Saved entries:
------------------------------

-- ==== Sys2Proof/Laws/PerInstr.lean ====
section
/-! SUPPORT. Facts about every instruction as syntax, one lemma per constructor: what its opcode byte fixes
(EncodedLength) and what its operand bytes decode to (OperandsDecode). -/

namespace Sys2Proof.Laws

/-- The opcode alone fixes how many operand bytes follow (rule R42). -/
def EncodedLength.Statement (i : Instr) : Prop := lengthOf i.opcode = (encode i).length

/-- The opcode and the operand bytes, padded to two, complete the instruction again (rules R43 and R44). -/
def OperandsDecode.Statement (i : Instr) : Prop :=
  decodeOp i.opcode (i.operands.getD 0 0x00#8) (i.operands.getD 1 0x00#8) = i
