-- ==== Sys2Proof/Tests/Slice0.lean ====
section
/-! SUPPORT. The model's own tests.  Expected results come from 95_test_vectors.md (the vector is named) or from the
rule named; then one witness for every statement that has hypotheses. -/

namespace Sys2Proof.Tests

open Sys2Proof Sys2Proof.Machine Sys2Proof.Claims

/-! ## Helpers -/

/-- The registers after reset, before PC is set. -/
def regs0 : Regs := State.reset.regs

/-- The reset state of 95_test_vectors.md §0 with PC at `pc`, the instruction bytes there, further memory bytes and
registers. -/
def at_ (pc : Addr) (bytes : List Byte) (cells : List (Nat × Byte)) (r : Regs) : State :=
  { State.reset with
    regs := { r with pc := pc }
    bus :=
      { mem := placeBytes pc bytes (cells.foldl (fun m c => m.write c.1 c.2) []), answers := [], trace := [] } }

/-- What a step's next state holds, if it has one. -/
def after {α : Type} (s : State) (f : State → α) : Option α :=
  match step s with
  | .next t => some (f t)
  | .fault _ => none
  | .refused _ => none

/-- The record a fatal step returns, if it is one. -/
def fatalOf (s : State) : Option FaultRecord :=
  match step s with
  | .next _ => none
  | .fault (.unsupportedOpcode r) => some r
  | .refused _ => none

/-! ## Well-formedness: the check of admission, and terms it refuses (rules R44 to R47) -/

theorem test_admitted_documented : Instr.wellFormed (.ldaImm 0x05#8) = true := by decide
theorem test_admitted_undocumented : Instr.wellFormed (.dcpZp 0x10#8) = true := by decide
theorem test_ill_formed_jam : Instr.wellFormed .jam02 = false := by decide
theorem test_ill_formed_alr : Instr.wellFormed .alr = false := by decide
theorem test_ill_formed_ahx : Instr.wellFormed .ahx9F = false := by decide
theorem test_ill_formed_las : Instr.wellFormed .las = false := by decide

/-! ## Decoding: words written out bit by bit from 30_encoding.md §3 and the rules' encoding lines -/

/-- LDA (zp),Y is 0xB1 and one operand byte (rule R76). -/
theorem test_decode_load : decode [0b10110001#8, 0b01000000#8] = .ok (.ldaIndY 0x40#8, []) := rfl

/-- STX zp,Y is 0x96 and one operand byte (rule R80). -/
theorem test_decode_store : decode [0b10010110#8, 0b00010000#8] = .ok (.stxZpY 0x10#8, []) := rfl

/-- ADC abs,Y is 0x79, the low byte and then the high byte (rules R86 and R43). -/
theorem test_decode_alu :
    decode [0b01111001#8, 0b00110100#8, 0b00010010#8] = .ok (.adcAbsY 0x1234#16, []) := rfl

/-- BIT abs is 0x2C (rule R91). -/
theorem test_decode_bit :
    decode [0b00101100#8, 0b00000000#8, 0b00000011#8] = .ok (.bitAbs 0x0300#16, []) := rfl

/-- ROR abs,X is 0x7E (rule R100). -/
theorem test_decode_shift :
    decode [0b01111110#8, 0b11111111#8, 0b00010010#8] = .ok (.rorAbsX 0x12FF#16, []) := rfl

/-- The accumulator form of ASL is 0x0A, one byte (rule R97). -/
theorem test_decode_accumulator : decode [0b00001010#8, 0b11101010#8] = .ok (.aslA, [0xEA#8]) := rfl

/-- DEC zp,X is 0xD6 (rule R102). -/
theorem test_decode_decrement : decode [0b11010110#8, 0b10000000#8] = .ok (.decZpX 0x80#8, []) := rfl

/-- BVS is 0x70 and a displacement (rule R112). -/
theorem test_decode_branch : decode [0b01110000#8, 0b10000000#8] = .ok (.bvs 0x80#8, []) := rfl

/-- The indirect jump is 0x6C (rule R117). -/
theorem test_decode_jump :
    decode [0b01101100#8, 0b11111111#8, 0b00000010#8] = .ok (.jmpInd 0x02FF#16, []) := rfl

/-- PLP is 0x28 (rule R123). -/
theorem test_decode_stack : decode [0b00101000#8] = .ok (.plp, []) := rfl

/-- TSX is 0xBA (rule R128). -/
theorem test_decode_transfer : decode [0b10111010#8] = .ok (.tsx, []) := rfl

/-- SED is 0xF8 (rule R135). -/
theorem test_decode_flag : decode [0b11111000#8] = .ok (.sed, []) := rfl

/-- ISB (zp,X) is 0xE3 (rule R148). -/
theorem test_decode_undocumented : decode [0b11100011#8, 0b00010000#8] = .ok (.isbIndX 0x10#8, []) := rfl

/-- BRK is 0x00, one byte; its padding byte is not an operand (rule R159). -/
theorem test_decode_brk : decode [0b00000000#8, 0b11101010#8] = .ok (.brk, [0xEA#8]) := rfl

/-- 0x6B is the unsupported ARR; no operand byte of it is read (rules R47 and R153). -/
theorem test_decode_unsupported : decode [0b01101011#8, 0b00000001#8] = .ok (.arr, [0x01#8]) := rfl

/-- No byte, and a missing operand byte, are refused by name. -/
theorem test_decode_truncated :
    decode [] = .error .empty ∧ decode [0xAD#8, 0x00#8] = .error (.truncated 0xAD#8) := ⟨rfl, rfl⟩

/-- The table's numbering of bits: the first byte is bits 7 to 0 (4C 34 12 is JMP $1234). -/
theorem test_decode_table_word : decodeTableWord 24 0x12344C = some (.jmpAbs 0x1234#16) := rfl

/-- With the operand bytes given no bits, they are zero. -/
theorem test_decode_table_word_short : decodeTableWord 8 0x12344C = some (.jmpAbs 0x0000#16) := rfl

/-- The placed instruction is what the next step fetches and runs. -/
theorem test_with_fetch_word :
    after (State.reset.withFetchWord 24 0x12344C) (fun t => t.regs.pc) = some 0x1234#16 := by
  decide

/-! ## Loads and stores (95_test_vectors.md, vectors L) -/

/-- Vector L10, `LDA ($FF,X) (pointer wrap)`. -/
theorem test_lda_L10 :
    after
      (at_ 0x8000#16 [0xA1#8, 0xFF#8] [(0x0000, 0x12#8), (0x00FF, 0x34#8), (0x1234, 0xAB#8)]
        { regs0 with x := 0x00#8 })
      (fun t => (t.regs.a, packP t.regs.p, t.totalCycles)) =
      some (0xAB#8, 0xA4#8, 6) := by
  decide

/-- Vector L6, `LDX $F0,Y (zp wrap)`. -/
theorem test_ldx_L6 :
    after
      (at_ 0x8000#16 [0xB6#8, 0xF0#8] [(0x0001, 0x33#8)]
        { regs0 with y := 0x11#8 })
      (fun t => (t.regs.x, packP t.regs.p, t.totalCycles)) =
      some (0x33#8, 0x24#8, 4) := by
  decide

/-- Vector L3, `LDX $10`. -/
theorem test_ldx_L3 :
    after
      (at_ 0x8000#16 [0xA6#8, 0x10#8] [(0x0010, 0x7F#8)]
        regs0)
      (fun t => (t.regs.x, packP t.regs.p, t.totalCycles)) =
      some (0x7F#8, 0x24#8, 3) := by
  decide

/-- Vector L4, `LDY $10,X`. -/
theorem test_ldy_L4 :
    after
      (at_ 0x8000#16 [0xB4#8, 0x10#8] [(0x0015, 0xFF#8)]
        { regs0 with x := 0x05#8 })
      (fun t => (t.regs.y, packP t.regs.p, t.totalCycles)) =
      some (0xFF#8, 0xA4#8, 4) := by
  decide

/-- Vector L14, `STA $0200`. -/
theorem test_sta_L14 :
    after
      (at_ 0x8000#16 [0x8D#8, 0x00#8, 0x02#8] []
        { regs0 with a := 0x5A#8 })
      (fun t => (t.bus.mem.read 0x0200, packP t.regs.p, t.totalCycles)) =
      some (0x5A#8, 0x24#8, 4) := by
  decide

/-- Vector L16, `STA ($40),Y (no penalty)`. -/
theorem test_sta_L16 :
    after
      (at_ 0x8000#16 [0x91#8, 0x40#8] [(0x0040, 0x01#8), (0x0041, 0x20#8)]
        { regs0 with a := 0x77#8, y := 0xFF#8 })
      (fun t => (t.bus.mem.read 0x2100, packP t.regs.p, t.totalCycles)) =
      some (0x77#8, 0x24#8, 6) := by
  decide

/-- Vector L17, `STX $10,Y`. -/
theorem test_stx_L17 :
    after
      (at_ 0x8000#16 [0x96#8, 0x10#8] []
        { regs0 with x := 0x99#8, y := 0xF5#8 })
      (fun t => (t.bus.mem.read 0x0005, packP t.regs.p, t.totalCycles)) =
      some (0x99#8, 0x24#8, 4) := by
  decide

/-- Vector L18, `STY $0300`. -/
theorem test_sty_L18 :
    after
      (at_ 0x8000#16 [0x8C#8, 0x00#8, 0x03#8] []
        { regs0 with y := 0x00#8, p := unpackRestore 0xA5#8 })
      (fun t => (t.bus.mem.read 0x0300, packP t.regs.p, t.totalCycles)) =
      some (0x00#8, 0xA5#8, 4) := by
  decide

/-! ## ALU (95_test_vectors.md, vectors A) -/

/-- Vector A1, `ADC #$01 (0x7F+1 overflow)`. -/
theorem test_adc_A1 :
    after
      (at_ 0x8000#16 [0x69#8, 0x01#8] []
        { regs0 with a := 0x7F#8 })
      (fun t => (t.regs.a, packP t.regs.p, t.totalCycles)) =
      some (0x80#8, 0xE4#8, 2) := by
  decide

------------------------------

▶ **Description of the task**
As the answer, set down only the lines from the data above between the one holding "theorem test_ill_formed_ahx : Instr.wellFormed" and the one holding "(rule R91). -/", inclusive, exactly as they read.

▶ **Output for this task**
theorem test_ill_formed_ahx : Instr.wellFormed .ahx9F = false := by decide
theorem test_ill_formed_las : Instr.wellFormed .las = false := by decide

/-! ## Decoding: words written out bit by bit from 30_encoding.md §3 and the rules' encoding lines -/

/-- LDA (zp),Y is 0xB1 and one operand byte (rule R76). -/
theorem test_decode_load : decode [0b10110001#8, 0b01000000#8] = .ok (.ldaIndY 0x40#8, []) := rfl

/-- STX zp,Y is 0x96 and one operand byte (rule R80). -/
theorem test_decode_store : decode [0b10010110#8, 0b00010000#8] = .ok (.stxZpY 0x10#8, []) := rfl

/-- ADC abs,Y is 0x79, the low byte and then the high byte (rules R86 and R43). -/
theorem test_decode_alu :
    decode [0b01111001#8, 0b00110100#8, 0b00010010#8] = .ok (.adcAbsY 0x1234#16, []) := rfl

/-- BIT abs is 0x2C (rule R91). -/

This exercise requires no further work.